「さよでございますねぇ~、何分よろしゅうお願い致しやすっ!」
「おお! まあ、ゆっくりしていけっ!」
「いや、そうもしてられねぇ~んでっ! 家(うち)のかかぁ~に、どやされちまいまさぁ~」
「ははは…そりゃ~大変(てえへん)だっ!」
兵馬が納得すると、喜助は残った冷めた茶を慌(あわ)て気味(ぎみ)に飲み干すと、スクッ! と立ち上がった。
「探りは、そのまま続けてくれ…」
「へいっ! そいじゃあ~」
喜助が立ち去ると、兵馬はお駒が待つ奥の間へと取って返した。
「なんだったんで、ございます?」
「いやぁ~、大(てえ)したこともねぇ野暮用よっ!」
「さよでしたか…。まあ、お口直しに…」
「ああ…」
兵馬は、お駒が差し出す地炉利の酒を杯(さかずき)に受けると、グビッ! と飲み干した。
「今日は、お泊りなんでございましょ?」
少し色めいた目つきでお蔦が兵馬を窺(うかが)う。兵馬としては少し疲れもあってか、あんなことやこんなことを…と思う気分は失せていた。

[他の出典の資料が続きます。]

/-! ## The registers of events -/

/-- An event of all cores changes their event registers and those of reports (R305). -/
theorem rd_event {s : State} {b k : Nat} (hb : b < 64) (hk : faultReg k = false) (he : evtRegs k = false) :
    rd (event s b) k = rd s k := by
  have bits : rd (upto 8 (fun s n => if evtMirrored b ∧ s.standby ∧ rbit s (rSEQ n 0) 3 then s else evtBit s n b) s) k = rd s k := by
    refine upto_kept (g := fun s => rd s k) 8 (fun x n hn => ?_) s
    have hne : evtReg n k = false := Bool.eq_false_iff.2 fun h =>
      Bool.false_ne_true (he.symm.trans (List.any_eq_true.2 ⟨n, List.mem_range.2 hn, h⟩))
    split
    · rfl
    · exact rd_evtBit hb hk hne
  unfold event
  dsimp only
  split
  · exact (rd_congr ((mateSend_same _ _ _).get_regs rfl) k).trans bits
  · exact bits

/-! ## The intake queue of a source -/

/-- The intake queue of a source (R416). -/
def intakeOf (s : State) (q : Nat) : List Report := mget (fun _ => []) s.fcol.queues q

theorem intakeOf_congr {s t : State} (h : t.fcol = s.fcol) (q : Nat) : intakeOf t q = intakeOf s q := by
  rw [intakeOf, intakeOf, h]

theorem intakeOf_enqueue (s : State) (r : Report) (q : Nat) :
    intakeOf (enqueue s r) q = if q = r.src then intakeOf s r.src ++ [r] else intakeOf s q := mget_mput ..

theorem intakeOf_enqueue_same (s : State) {r : Report} {q : Nat} (h : r.src = q) :
    intakeOf (enqueue s r) q = intakeOf s q ++ [r] := by
  rw [intakeOf_enqueue, if_pos h.symm, h]

theorem queueFull_iff (s : State) (q : Nat) : queueFull s q = true ↔ 4 ≤ (intakeOf s q).length := decide_eq_true_iff

theorem queueFull_of_intakeOf {s t : State} {q : Nat} (h : intakeOf t q = intakeOf s q) : queueFull t q = queueFull s q := by
  rw [Bool.eq_iff_iff, queueFull_iff, queueFull_iff, h]

/-- A report leaves the queues of the other sources; counters that saturate on the way report as 0xDC (R416, R453). -/
theorem intakeOf_fileReport {fuel : Nat} {s : State} {r : Report} {q : Nat} (hr : r.src ≠ q) (hq : q ≠ srcCnt) :
    intakeOf (fileReport fuel s r) q = intakeOf s q := by
  induction fuel generalizing s r with
  | zero => rfl
  | succ f ih =>
    have counted (x : State) (o : Nat) (p : Report) (hp : p.src ≠ q) :
        intakeOf (if (bumpRaw x o 1 false).2 then fileReport f (bumpRaw x o 1 false).1 p else (bumpRaw x o 1 false).1) q =
          intakeOf x q := by
      have h := intakeOf_congr ((bumpRaw_same x o 1 false).get_fcol rfl) q
      split
      · rw [ih hp, h]
      · exact h
    unfold fileReport
    split
    · exact (counted _ _ _ hq.symm).trans (counted _ _ _ hq.symm)
    · rw [intakeOf_enqueue, if_neg hr.symm]

theorem intakeOf_raise_ne {s : State} {src kind addr m a q : Nat} (hr : src ≠ q) (hq : q ≠ srcCnt) :
    intakeOf (raise s src kind addr m a) q = intakeOf s q := intakeOf_fileReport hr hq

theorem intakeOf_bump {s : State} {o n q : Nat} (hq : q ≠ srcCnt) : intakeOf (bump s o n) q = intakeOf s q := by
  have h := intakeOf_congr ((bumpRaw_same s o n false).get_fcol rfl) q
  unfold bump
  dsimp only
  split
  · rw [intakeOf_raise_ne hq.symm hq, h]
  · exact h

theorem intakeOf_evtBit {s : State} {n b q : Nat} (hq : q ≠ srcCnt) : intakeOf (evtBit s n b) q = intakeOf s q := by
  unfold evtBit
  dsimp only
  split
  · exact intakeOf_bump hq
  · rfl

/-- An event leaves the queues of every source but the counters'. -/
theorem intakeOf_event {s : State} {b q : Nat} (hq : q ≠ srcCnt) : intakeOf (event s b) q = intakeOf s q := by
  have bits (x : State) : intakeOf (upto 8 (fun s n => if evtMirrored b ∧ s.standby ∧ rbit s (rSEQ n 0) 3 then s
      else evtBit s n b) x) q = intakeOf x q := by
    refine upto_kept (g := fun s => intakeOf s q) 8 (fun x n _ => ?_) x
    split
    · rfl
    · exact intakeOf_evtBit hq
  unfold event
  dsimp only
  split
  · rw [intakeOf_congr ((mateSend_same _ _ _).get_fcol rfl), bits]
  · exact bits s

theorem intakeOf_ringOver {s : State} {n q : Nat} (hq : q ≠ srcCnt) : intakeOf (ringOver s n) q = intakeOf s q := by
  have drains (l : List Nat) : intakeOf (l.foldl drainEval s) q = intakeOf s q :=
    foldl_kept (f := drainEval) (g := fun s => intakeOf s q) (fun _ _ => rfl) l s
  unfold ringOver
  dsimp only
  split
  · exact drains _
  · split
    · rw [intakeOf_event hq]
      exact drains _
    · exact drains _

/-- A record in a ring leaves the queues of every source but the counters'. -/
theorem intakeOf_ringPresent {s : State} {n c q : Nat} {mk : Nat → Nat → Nat → List Byte} (hq : q ≠ srcCnt) :
    intakeOf (ringPresent s n c mk).1 q = intakeOf s q := by
  unfold ringPresent
  dsimp only
  split
  · rw [intakeOf_ringOver hq]
    rename_i c' _
    have h (l : List Byte) (x : State) (a : Nat) : intakeOf (setMbs x a l) q = intakeOf x q := by
      induction l generalizing x a with
      | nil => rfl
      | cons b l ih => exact ih _ _
    rw [h]
    rfl
  · rfl

theorem intakeOf_drainFaults {s : State} {q : Nat} (hq : q ≠ srcCnt) : intakeOf (drainFaults s) q = intakeOf s q :=
  foldl_kept (g := fun s => intakeOf s q) (fun _ _ => intakeOf_ringPresent hq) _ _

/-! ## The wake of the core domain -/

theorem intakeOf_coreWake {s : State} {q : Nat} (hq : q ≠ srcCnt) : intakeOf (coreWake s) q = intakeOf s q := by
  unfold coreWake
  split
  · rfl
  · exact intakeOf_drainFaults hq

theorem intakeOf_coreTouch {s : State} {off q : Nat} {r : Bool} (hq : q ≠ srcCnt) :
    intakeOf (coreTouch s off r) q = intakeOf s q := by
  unfold coreTouch
  split
  · rfl
  · exact intakeOf_coreWake hq

/-- A powered module with its AON ready wakes the core domain for an access that needs it, and counts 10 ms from it (R505,
R506). -/
theorem coreTouch_wakes {s : State} {off : Nat} {r : Bool} (hp : pwrState s = 1) (ha : aonAnswers off r = false)
    (h2 : s.pwr.power = 2) (hm : s.pwr.mrst = false) (h0 : s.pwr.phase ≠ 0) :
    (coreTouch s off r).coreAwake = true ∧ (coreTouch s off r).pwr.coreAt = s.time.aon := by
  unfold coreTouch coreWake
  rw [if_neg (by simp [hp, ha])]
  split
  · rename_i h
    exact ⟨by simpa [h2, hm, h0] using h, rfl⟩
  · have h := drainFaults_same { { s with pwr := { s.pwr with coreAt := s.time.aon } } with coreAwake := true }
    exact ⟨h.get_coreAwake rfl, by rw [h.get_pwr rfl]⟩

end Sys2Proof.Machine
end

section
/-!
PROOFS. O5: a write that is not 32 or 64 bits wide and aligned; with the instant of a REGISTER_WRITE.
-/
namespace Sys2Proof.Machine
open Sys2Proof

/-! ## The instant of a write -/

/-- The state in which a REGISTER_WRITE meets the bus: at its core cycle, noted as one that hardware updates of the same cycle
meet where `tie` says so (R56). -/
def putAt (s : State) (k : WriteAt) : State :=
  let s := atCyc s k.cycle
  if k.tie then { s with cycle := ⟨true, s.time.aon, s.cyc, []⟩ } else s

/-- The state after the write is over: writes are noted no more. -/
def putDone (t : State) (k : WriteAt) : State := if k.tie then { t with cycle := { t.cycle with on := false } } else t

theorem exec_registerWrite (m : Master) (addr width v : Nat) (k : WriteAt) (s : State) :
    exec (.registerWrite m addr width v k) s = .next (putDone (busWrite (putAt s k) m addr width v).1 k) := by
  show Host.Outcome.next (busWriteTie (atCyc s k.cycle) m addr width v k.tie) = _
  rw [busWriteTie, putDone, putAt]
  dsimp only
  split <;> rfl

theorem putAt_same (s : State) (k : WriteAt) : Same 516 s (putAt s k) := by
  unfold putAt
  dsimp only
  split
  · exact Same.put_cycle rfl (Same.put_cyc rfl (Same.refl _ _))
  · exact Same.put_cyc rfl (Same.refl _ _)

theorem putDone_same (t : State) (k : WriteAt) : Same 512 t (putDone t k) := by
  unfold putDone
  split
  · exact Same.put_cycle rfl (Same.refl _ _)
  · exact Same.refl _ _

theorem rd_putAt (s : State) (k : WriteAt) (o : Nat) : rd (putAt s k) o = rd s o := rd_congr ((putAt_same s k).get_regs rfl) o

theorem rd_putDone (t : State) (k : WriteAt) (o : Nat) : rd (putDone t k) o = rd t o := rd_congr ((putDone_same t k).get_regs rfl) o

theorem pwrState_congr {s t : State} (h : ∀ o, rd t o = rd s o) : pwrState t = pwrState s := rb_congr (h _) _ _

theorem pwrState_putAt (s : State) (k : WriteAt) : pwrState (putAt s k) = pwrState s := pwrState_congr (rd_putAt s k)

theorem busOpen_putAt {s : State} (h : BusOpen s) (k : WriteAt) : BusOpen (putAt s k) := by
  obtain ⟨⟨hn, hs⟩, hp⟩ := h
  have e := putAt_same s k
  exact ⟨⟨(e.get_nvsLoaded rfl).trans hn, (congrArg FcolSt.safe (e.get_fcol rfl)).trans hs⟩, by rwa [pwrState_putAt]⟩

theorem intakeOf_putAt (s : State) (k : WriteAt) (q : Nat) : intakeOf (putAt s k) q = intakeOf s q :=
  intakeOf_congr ((putAt_same s k).get_fcol rfl) q

theorem intakeOf_putDone (t : State) (k : WriteAt) (q : Nat) : intakeOf (putDone t k) q = intakeOf t q :=
  intakeOf_congr ((putDone_same t k).get_fcol rfl) q

/-- Reports that a write files are those filed in the state of `atWrite`. -/
theorem putDone_enqueue (s : State) (k : WriteAt) (r : Report) : putDone (enqueue (putAt s k) r) k = enqueue (atWrite s k) r := by
  obtain ⟨c, tie⟩ := k
  cases tie <;> rfl

theorem putDone_enqueue₂ (s : State) (k : WriteAt) (r r' : Report) :
    putDone (enqueue (enqueue (putAt s k) r) r') k = enqueue (enqueue (atWrite s k) r) r' := by
  obtain ⟨c, tie⟩ := k
  cases tie <;> rfl

theorem mkReport_congr {s t : State} (ht : t.time = s.time) (hc : t.cyc = s.cyc) (src kind addr m a : Nat) (f : Bool) :
    mkReport t src kind addr m a f = mkReport s src kind addr m a f := by
  simp only [mkReport, readT, nowT, nowSub, timeFlags, ht, hc]

/-- The report of a register-bus fault on a write (R57), as raised at a write's instant. -/
def busReport (s : State) (k : WriteAt) (kind a m : Nat) : Report :=
  { src := srcBus, kind := kind, addr := a % 2 ^ 24, master := m, access := 2, forced := false,
    time := readT (atWrite s k), tflags := timeFlags s }

theorem mkReport_putAt (s : State) (k : WriteAt) (kind a m : Nat) :
    mkReport (putAt s k) srcBus kind a m 2 false = busReport s k kind a m := by
  obtain ⟨c, tie⟩ := k
  cases tie <;> rfl

theorem busReport_mod (s : State) (k : WriteAt) (kind a m : Nat) : busReport s k kind (a % 2 ^ 24) m = busReport s k kind a m := by
  rw [busReport, Nat.mod_mod, busReport]

/-! ## ACCESS_WIDTH -/

/-- A write of at most 32 bits that is not an aligned one of 32 is a fault alone, wherever the endpoint does not take it (R37). -/
theorem busWrite1_misaligned {s : State} {m addr width v : Nat} (hx : ¬ (m = 1 ∧ addr < 2 ^ 24 ∧ inMsix addr = true))
    (h : addr % 4 ≠ 0 ∨ width ≠ 32) :
    busWrite1 s m addr width v =
      (busFault (coreTouch s (addr % 2 ^ 24 / 4 * 4) false) kAccessWidth (addr % 2 ^ 24) m, true) := by
  rw [busWrite1, if_pos h, if_neg hx]

theorem busWrite_misaligned {s : State} {m addr width v : Nat} (hn : s.nvsLoaded = true) (hb : addr < 2 ^ 26)
    (hx : ¬ (m = 1 ∧ addr < 2 ^ 24 ∧ inMsix addr = true)) (h64 : width ≠ 64) (h : addr % 4 ≠ 0 ∨ width ≠ 32) :
    (busWrite s m addr width v).1 = busFault (coreTouch s (addr % 2 ^ 24 / 4 * 4) false) kAccessWidth (addr % 2 ^ 24) m := by
  simp only [busWrite, Nat.mod_eq_of_lt hb, hn, not_true_eq_false, if_false, if_neg h64, busWrite1_misaligned hx h]

/-- A misaligned write of 64 bits is two of 32, the lower address first (R38). -/
theorem busWrite_misaligned64 {s : State} {m addr v : Nat} (hn : s.nvsLoaded = true) (hp : pwrState s ≠ 1) (hb : addr < 2 ^ 26)
    (hx : ¬ (m = 1 ∧ addr < 2 ^ 24 ∧ inMsix addr = true))
    (hx4 : ¬ (m = 1 ∧ (addr + 4) % 2 ^ 26 < 2 ^ 24 ∧ inMsix ((addr + 4) % 2 ^ 26) = true)) (h : addr % 4 ≠ 0)
    (hq : (intakeOf s srcBus).length < 3) :
    (busWrite s m addr 64 v).1 =
      enqueue (enqueue s (mkReport s srcBus kAccessWidth (addr % 2 ^ 24) m 2 false))
        (mkReport s srcBus kAccessWidth ((addr + 4) % 2 ^ 26 % 2 ^ 24) m 2 false) := by
  have room : queueFull s srcBus = false := by
    rw [← Bool.not_eq_true, queueFull_iff]
    omega
  have first : busFault s kAccessWidth (addr % 2 ^ 24) m =
      enqueue s (mkReport s srcBus kAccessWidth (addr % 2 ^ 24) m 2 false) := raise_eq room
  have room' : queueFull (enqueue s (mkReport s srcBus kAccessWidth (addr % 2 ^ 24) m 2 false)) srcBus = false := by
    rw [← Bool.not_eq_true, queueFull_iff, intakeOf_enqueue_same (q := srcBus) _ rfl, List.length_append]
    show ¬ 4 ≤ (intakeOf s srcBus).length + 1
    omega
  have second : busFault (enqueue s (mkReport s srcBus kAccessWidth (addr % 2 ^ 24) m 2 false)) kAccessWidth
      ((addr + 4) % 2 ^ 26 % 2 ^ 24) m = _ := raise_eq room'
  have h4 : (addr + 4) % 2 ^ 26 % 4 ≠ 0 := by omega
  simp only [busWrite, Nat.mod_eq_of_lt hb, hn, not_true_eq_false, if_false, if_true, busWrite1_misaligned hx (.inl h),
    busWrite1_misaligned hx4 (.inl h4), coreTouch_awake hp, first]
  rw [coreTouch_awake (s := enqueue s _) hp, second]
  rfl

/-- Outside AON_ONLY, and where the AON answers, the fault is all that the write does. -/
theorem registerWrite_misaligned {s : State} {m : Master} {addr width v : Nat} {k : WriteAt} (hn : s.nvsLoaded = true)
    (hb : addr < 2 ^ 26) (hx : ¬ (m.val = 1 ∧ addr < 2 ^ 24 ∧ inMsix addr = true)) (h64 : width ≠ 64)
    (h : addr % 4 ≠ 0 ∨ width ≠ 32) (hq : queueFull s srcBus = false)
    (ht : coreTouch (putAt s k) (addr % 2 ^ 24 / 4 * 4) false = putAt s k) :
    exec (.registerWrite m addr width v k) s = .next (enqueue (atWrite s k) (busReport s k kAccessWidth addr m)) := by
  have e := putAt_same s k
  rw [exec_registerWrite, busWrite_misaligned ((e.get_nvsLoaded rfl).trans hn) hb hx h64 h, ht, busFault,
    raise_eq ((queueFull_of_intakeOf (intakeOf_putAt s k _)).trans hq), mkReport_putAt, busReport_mod, putDone_enqueue]

/-- In AON_ONLY the fault is reported whether the access wakes the core domain or not (R506). -/
theorem registerWrite_misaligned_reports {s : State} {m : Master} {addr width v : Nat} {k : WriteAt} (hn : s.nvsLoaded = true)
    (hb : addr < 2 ^ 26) (hx : ¬ (m.val = 1 ∧ addr < 2 ^ 24 ∧ inMsix addr = true)) (h64 : width ≠ 64)
    (h : addr % 4 ≠ 0 ∨ width ≠ 32) (hq : queueFull s srcBus = false) :
    ∃ t, exec (.registerWrite m addr width v k) s = .next t ∧ busReport s k kAccessWidth addr m ∈ intakeOf t srcBus ∧
      t.coreAwake = (coreTouch (putAt s k) (addr % 2 ^ 24 / 4 * 4) false).coreAwake ∧
      t.pwr = (coreTouch (putAt s k) (addr % 2 ^ 24 / 4 * 4) false).pwr := by
  have e := putAt_same s k
  have c := coreTouch_same (putAt s k) (addr % 2 ^ 24 / 4 * 4) false
  have room : queueFull (coreTouch (putAt s k) (addr % 2 ^ 24 / 4 * 4) false) srcBus = false :=
    (queueFull_of_intakeOf ((intakeOf_coreTouch (by decide)).trans (intakeOf_putAt s k _))).trans hq
  have d := putDone_same (raise (coreTouch (putAt s k) (addr % 2 ^ 24 / 4 * 4) false) srcBus kAccessWidth (addr % 2 ^ 24) m 2) k
  refine ⟨_, by rw [exec_registerWrite, busWrite_misaligned ((e.get_nvsLoaded rfl).trans hn) hb hx h64 h, busFault], ?_, ?_, ?_⟩
  · rw [intakeOf_putDone, raise_eq room, mkReport_congr (c.get_time rfl) (c.get_cyc rfl), mkReport_putAt, busReport_mod,
      intakeOf_enqueue_same (q := srcBus) _ rfl]
    exact List.mem_append_right _ List.mem_cons_self
  · rw [d.get_coreAwake rfl, raise_eq room, enqueue_coreAwake]
  · rw [d.get_pwr rfl, raise_eq room, enqueue_pwr]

「んっ!? いや、それがな…。ちと、急ぎの用があってのう」
「さい、ざんすか? ひと月ばかりお見限りでございますのに…」
「そうだったか? まあ、いいではないか。この前、銀の簪(かんざし)を買ってやったではないか」
「ソレとコレとは別の話でござんしょ?」
少し膨(ふく)れっ面(つら)でお駒は兵馬を可愛く睨(にら)んだ。